The Return of The Writing Prompts:The Sequel

7 years ago

Told ya :P Running gag now.

Also *small edit* I meant it *doesn't have to be morbid. I just noticed x'D

The Return of The Writing Prompts:The Sequel

7 years ago
Seto don't do this to meeeee I'm writing about superheroes until I die and that's all there is to it. :[

The Return of The Writing Prompts:The Sequel

7 years ago

I'm sorrryyy. You can always come back after writing about superheroes >.<

The Return of The Writing Prompts:The Sequel

7 years ago
"Come on then."

"Christ! W-Who are you!? How the hell did you get into my house?!" The hooded figure in black throws as big of an 'Are you joking, mate?' look as the inky, obscured hood allows for.

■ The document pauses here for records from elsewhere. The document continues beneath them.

/-- The boot steps and the OSPI recovery port: from the ROM's check to the configured unit. Where the boot stands at its stage, the ROM's
check reads the fuses and goes on or marks the fault; the two base images are checked, the better one taken, and recovery entered where
neither passes; the root clock's lock goes on to the next domain, and without it the domain ends and is tried again after a second; the core
load starts all fourteen cores and raises the epoch's restart. Out of its stage a boot step changes nothing. On the OSPI port the reads
answer identity, status and sensors; in recovery an erase starts and ends, a write enters its bytes into the erased copy, a commit checks it
(of a copy that is not erased the failed check is a free value, log entry 81); a bad command counts. (R531, R533, R534, R535, R538, R541) -/
def Obligations.BootRows : Prop :=
  (∀ (ok : Bool) (order serial : Nat) (strap : Bool) (hashes : List (Nat × List Byte)) (fullDebug : Bool) (s : State),
      s.power.stage = .por ∧ s.power.supplyHold = false ∧ s.power.romFault = false ∧ 1 ≤ order ∧ order ≤ 3 ∧ serial < 2 ^ 64 ∧ (hashes.any
        fun y => decide (8 ≤ y.1 ∨ y.2.length ≠ 48)) = false ∧ s.fuses.fusesRead = false →
      ∃ t, exec (.romCheck ok order serial strap hashes fullDebug) s = .next t ∧
        keepsAllBut [.fuses, .power] s t ∧ t.fuses.serial = serial ∧ t.fuses.orderCode = OrderCode.ofCode order ∧ t.fuses.pairStrap =
          strap ∧ t.fuses.fusesRead = true ∧ t.power = if ok then { s.power with stage := .xo } else { s.power with romFault := true }) ∧
  (∀ (ok : Bool) (order serial : Nat) (strap : Bool) (hashes : List (Nat × List Byte)) (fullDebug : Bool) (s : State),
      s.power.stage ≠ .por ∨ s.power.supplyHold = true ∨ s.power.romFault = true →
      ∃ t, exec (.romCheck ok order serial strap hashes fullDebug) s = .next t ∧
        keepsAllBut [] s t ∧ t = s) ∧
  (∀ (a b : Option (List Byte)) (s : State),
      s.power.stage ≠ .flash →
      ∃ t, exec (.flashReadDone a b) s = .next t ∧
        keepsAllBut [] s t ∧ t = s) ∧
  (∀ (a b : Option (List Byte)) (i : Option ImgInfo) (j : Option ImgInfo) (s : State),
      s.power.stage = .flash ∧ i = (a.bind fun l => (s.verifyImage true l).getRight?) ∧ j = (b.bind fun l => (s.verifyImage true
        l).getRight?) →
      ∃ t, exec (.flashReadDone a b) s = .next t ∧
        keepsAllBut [.glob, .lanes, .fw, .power] s t ∧ t.fw.copies = [i, j] ∧ (if i.isNone && j.isNone then t.power.stage = .recovery ∧
          t.power.resetting = none else if i.isNone || (j.isSome && decide (a ≠ b ∧ (i.getD {}).epoch < (j.getD {}).epoch)) then
          t.power.stage = .pd1 ∧ some t.fw.base_ = j ∧ t.fw.baseCopy = 1 ∧ t.glob.compat = (j.getD {}).compat ∧ t.power.copyNote = (if
          i.isNone then 2 else 1) else t.power.stage = .pd1 ∧ some t.fw.base_ = i ∧ t.fw.baseCopy = 0 ∧ t.glob.compat = (i.getD {}).compat
          ∧ t.power.copyNote = (if j.isNone then 2 else if a = b then 0 else 1))) ∧
  (∀ (s : State),
      s.power.rootRetry = none ∧ s.power.stage = .pd1 ∧ s.pdOn 1 = true ∧ s.power.resetting ≠ some 3 →
      ∃ t, exec .rootLock s = .next t ∧
        keepsAllBut [.clock, .free, .cmd, .hostMem, .glob, .lanes, .ports, .selv, .tdc, .gauge, .time, .ptp, .pair, .fw, .mbs, .fence,
          .events, .stats, .power] s t ∧ t.glob.rootRunning = true ∧ t.time.tickOn = true ∧ t.time.tick0 = s.now ∧ t.power.stage = .pd2 ∧
          t.power.rootFault = false) ∧
  (∀ (s : State),
      s.power.rootRetry = none ∧ s.power.stage = .pd1 ∧ s.pdOn 1 = true ∧ s.power.resetting = some 3 →
      ∃ t, exec .rootLock s = .next t ∧
        keepsAllBut [.glob] s t ∧ t.glob = { s.glob with rootRunning := true }) ∧
  (∀ (s : State),
      s.power.rootRetry = none ∧ (s.power.stage ≠ .pd1 ∨ s.pdOn 1 = false) →
      ∃ t, exec .rootLock s = .next t ∧
        keepsAllBut [] s t ∧ t = s) ∧
  (∀ (s : State),
      s.power.rootRetry = none ∧ (s.power.stage ≠ .pd1 ∨ s.pdOn 1 = false ∨ s.glob.rootRunning = true) →
      ∃ t, exec .rootLockTimeout s = .next t ∧
        keepsAllBut [] s t ∧ t = s) ∧
  (∀ (s : State),
      s.power.rootRetry = none ∧ s.power.stage = .pd1 ∧ s.pdOn 1 = true ∧ s.glob.rootRunning = false →
      ∃ t, exec .rootLockTimeout s = .next t ∧
        keepsAllBut [.clock, .free, .cmd, .hostMem, .glob, .lanes, .pair, .fw, .mbs, .fence, .events, .stats, .power] s t ∧ t.pdOn 1 =
          false ∧ t.power.rootFault = true ∧ t.power.rootRetry = some (t.now + secC) ∧ s.power.pd1At + 100 * msC ≤ t.now) ∧
  (∀ (s : State),
      s.power.stage = .pd2 ∧ s.pdOn 2 = true →
      ∃ t, exec .coreLoadDone s = .next t ∧
        keepsAllBut [.chan, .lanes, .modules, .fw, .fence, .events, .power] s t ∧ t.power =
          { s.power with stage := .config, copyNote := 0 } ∧ ((List.range 14).all fun n => decide ((t.fw.cores.get n).state = 1)) = true)
          ∧
  (∀ (s : State),
      s.power.stage ≠ .pd2 ∨ s.pdOn 2 = false →
      ∃ t, exec .coreLoadDone s = .next t ∧
        keepsAllBut [] s t ∧ t = s) ∧
  (∀ (s : State),
      ∃ t, exec .ospiReadId s = .next t ∧
        keepsAllBut [.power] s t ∧ t.power =
          { s.power with ospiArm := false, ospiOut := beBytes 2 0x6256 ++ beBytes 1 0xB0 ++ beBytes 1 s.fuses.orderCode.code }) ∧
  (∀ (s : State),
      ∃ t, exec .ospiReadStatus s = .next t ∧
        keepsAllBut [.free, .power] s t ∧ t.power.ospiOut.length = 16 ∧ t.power.ospiOut.take 3 = [BitVec.ofNat 8 s.power.stage.code,
          BitVec.ofNat 8 s.power.resetKind, BitVec.ofNat 8 s.power.resetCause] ∧ t.power.ospiArm = false ∧ t.free = s.free + 1) ∧
  (∀ (s : State),
      ∃ t, exec .ospiReadSensors s = .next t ∧
        keepsAllBut [.free, .power] s t ∧ t.power.ospiOut = (List.range 16).flatMap (fun n => if (s.power.sensors.get n).faulty then
          beBytes 2 0x8000 else beBytes 2 (unsignedOf 16 (s.reportMean n n))) ∧ t.free = s.free + 16) ∧
  (∀ (s : State),
      s.power.stage = .recovery →
      ∃ t, exec .recoveryErase s = .next t ∧
        keepsAllBut [.power] s t ∧ t.power =
          { s.power with ospiArm := false, ospiOut := [], recErased := false, recErasing := true, copy1 := [] }) ∧
  (∀ (s : State),
      s.power.stage ≠ .recovery →
      ∃ t, exec .recoveryErase s = .next t ∧
        keepsAllBut [.power] s t ∧ t.power = { s.power with ospiArm := false, ospiOut := [], ospiBad := satAdd 16 s.power.ospiBad 1 }) ∧
  (∀ (s : State),
      s.power.recErasing = true →
      ∃ t, exec .recoveryEraseDone s = .next t ∧
        keepsAllBut [.power] s t ∧ t.power = { s.power with recErasing := false, recErased := true }) ∧
  (∀ (s : State),
      s.power.recErasing = false →
      ∃ t, exec .recoveryEraseDone s = .next t ∧
        keepsAllBut [] s t ∧ t = s) ∧
  (∀ (offset : Nat) (bytes : List Byte) (s : State),
      s.power.stage ≠ .recovery ∨ s.power.recErased = false →
      ∃ t, exec (.recoveryWrite offset bytes) s = .next t ∧
        keepsAllBut [.power] s t ∧ t.power = { s.power with ospiArm := false, ospiOut := [], ospiBad := satAdd 16 s.power.ospiBad 1 }) ∧
  (∀ (offset : Nat) (bytes : List Byte) (s : State),
      s.power.stage = .recovery ∧ s.power.recErased = true ∧ bytes ≠ [] ∧ bytes.length ≤ 256 ∧ offset % 256 + bytes.length ≤ 256 ∧ offset
        + bytes.length ≤ 16777216 →
      ∃ t, exec (.recoveryWrite offset bytes) s = .next t ∧
        keepsAllBut [.power] s t ∧ t.power =
          { s.power with ospiArm := false, ospiOut := [], copy1 := (List.range bytes.length).foldl (fun (y : Tbl Nat) i => y.set (offset + i) (bytes.getD i 0).toNat) s.power.copy1 })
          ∧
  (∀ (offset : Nat) (bytes : List Byte) (s : State),
      s.power.stage = .recovery ∧ s.power.recErased = true ∧ (bytes = [] ∨ 256 < offset % 256 + bytes.length ∨ 16777216 < offset +
        bytes.length) →
      ∃ t, exec (.recoveryWrite offset bytes) s = .next t ∧
        keepsAllBut [.power] s t ∧ t.power = { s.power with ospiArm := false, ospiOut := [0xFF], ospiBad := satAdd 16 s.power.ospiBad 1 })
          ∧
  (∀ (s : State),
      s.power.stage = .recovery ∧ s.power.recErased = false →
      ∃ t, exec .recoveryCommit s = .next t ∧
        keepsAllBut [.free, .power] s t ∧ t.free = s.free + 1 ∧ t.power.recCheck = 1 + Config.freeNat s.free % 5) ∧
  (∀ (l : List Byte) (s : State),
      s.power.stage = .recovery ∧ s.power.recErased = true ∧ l = s.power.copy1Bytes (min 16777216 (ofBe (slice (s.power.copy1Bytes 28) 24
        4))) →
      ∃ t, exec .recoveryCommit s = .next t ∧
        keepsAllBut [.free, .glob, .chan, .lanes, .ports, .modules, .selv, .tdc, .gauge, .ref, .time, .ptp, .stitch, .parse, .fwd, .core,
          .contracts, .pair, .fw, .mbs, .fence, .events, .stats, .power, .host] s t ∧
          (match s.verifyImage true l with | .inr _ => t.power.resetCause = 4 ∧ t.power.stage = .por ∧ t.power.copy1 = s.power.copy1 ∧ t.lanes = [] ∧ t.fuses = s.fuses | .inl f => t.power = { s.power with ospiArm := false, ospiOut := [], recCheck := f.1 }))
          ∧
  (∀ (s : State),
      s.power.stage ≠ .recovery →
      ∃ t, exec .recoveryCommit s = .next t ∧
        keepsAllBut [.power] s t ∧ t.power = { s.power with ospiArm := false, ospiOut := [], ospiBad := satAdd 16 s.power.ospiBad 1 }) ∧
  (∀ (opcode kind : Nat) (s : State),
      (opcode = 0x66 ∨ opcode = 0x99) ∧ s.power.stage = .thermtrip ∨ opcode = 0x99 ∧ s.power.ospiArm = false →
      ∃ t, exec (.ospiReset opcode kind) s = .next t ∧
        keepsAllBut [.power] s t ∧ t.power = { s.power with ospiArm := false, ospiOut := [], ospiBad := satAdd 16 s.power.ospiBad 1 }) ∧
  (∀ (opcode kind : Nat) (s : State),
      opcode = 0x66 ∧ s.power.stage ≠ .thermtrip →
      ∃ t, exec (.ospiReset opcode kind) s = .next t ∧
        keepsAllBut [.power] s t ∧ t.power = { s.power with ospiArm := true, ospiOut := [] }) ∧
  (∀ (opcode kind : Nat) (s : State),
      opcode = 0x99 ∧ s.power.stage ≠ .thermtrip ∧ s.power.ospiArm = true ∧ kind < 2 ∧ s.resetsNow = [] →
      ∃ t, exec (.ospiReset opcode kind) s = .next t ∧
        keepsAllBut [.power] s t ∧ t.power =
          { s.power with ospiArm := false, ospiOut := [], resetPending := some (1 - kind, 3), resetAt := s.now }) ∧
  (∀ (s : State),
      ∃ t, exec .ospiCsTimeout s = .next t ∧
        keepsAllBut [.power] s t ∧ t.power = { s.power with ospiArm := false, ospiOut := [0xFF], ospiBad := satAdd 16 s.power.ospiBad 1 })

"I 'aven't got all day. Don't tell me you're one of them. Gotta wrap this up before the footy starts."

"Uh?" The great big fuck-off scythe somehow morphs anything beyond one syllable into unreachable esoteric jargon.

"You know, one of them. Wailing into the deathbed, long monologues, teary goodbyes..." Its head cocks at the sight of your blank, puzzled face. "I get the feeling you look like that alot; not a big reader, are you mate? Anyway, you'd've thought I'd be used to all that malarkey by now, what with doin' the job day in, day out, but it puts me on a right spot. Y'know what I mean? Full blown hug is a bit much, and I'm not the best bloke for wrapping your arms around, see. Personally, I'm more down with the 'death is but another adventure' types meself, none of that riffraff with the sobbin' and all that. Sure, they all sound like a bunch of knobs, but it gets the whole thing over and done with quicker."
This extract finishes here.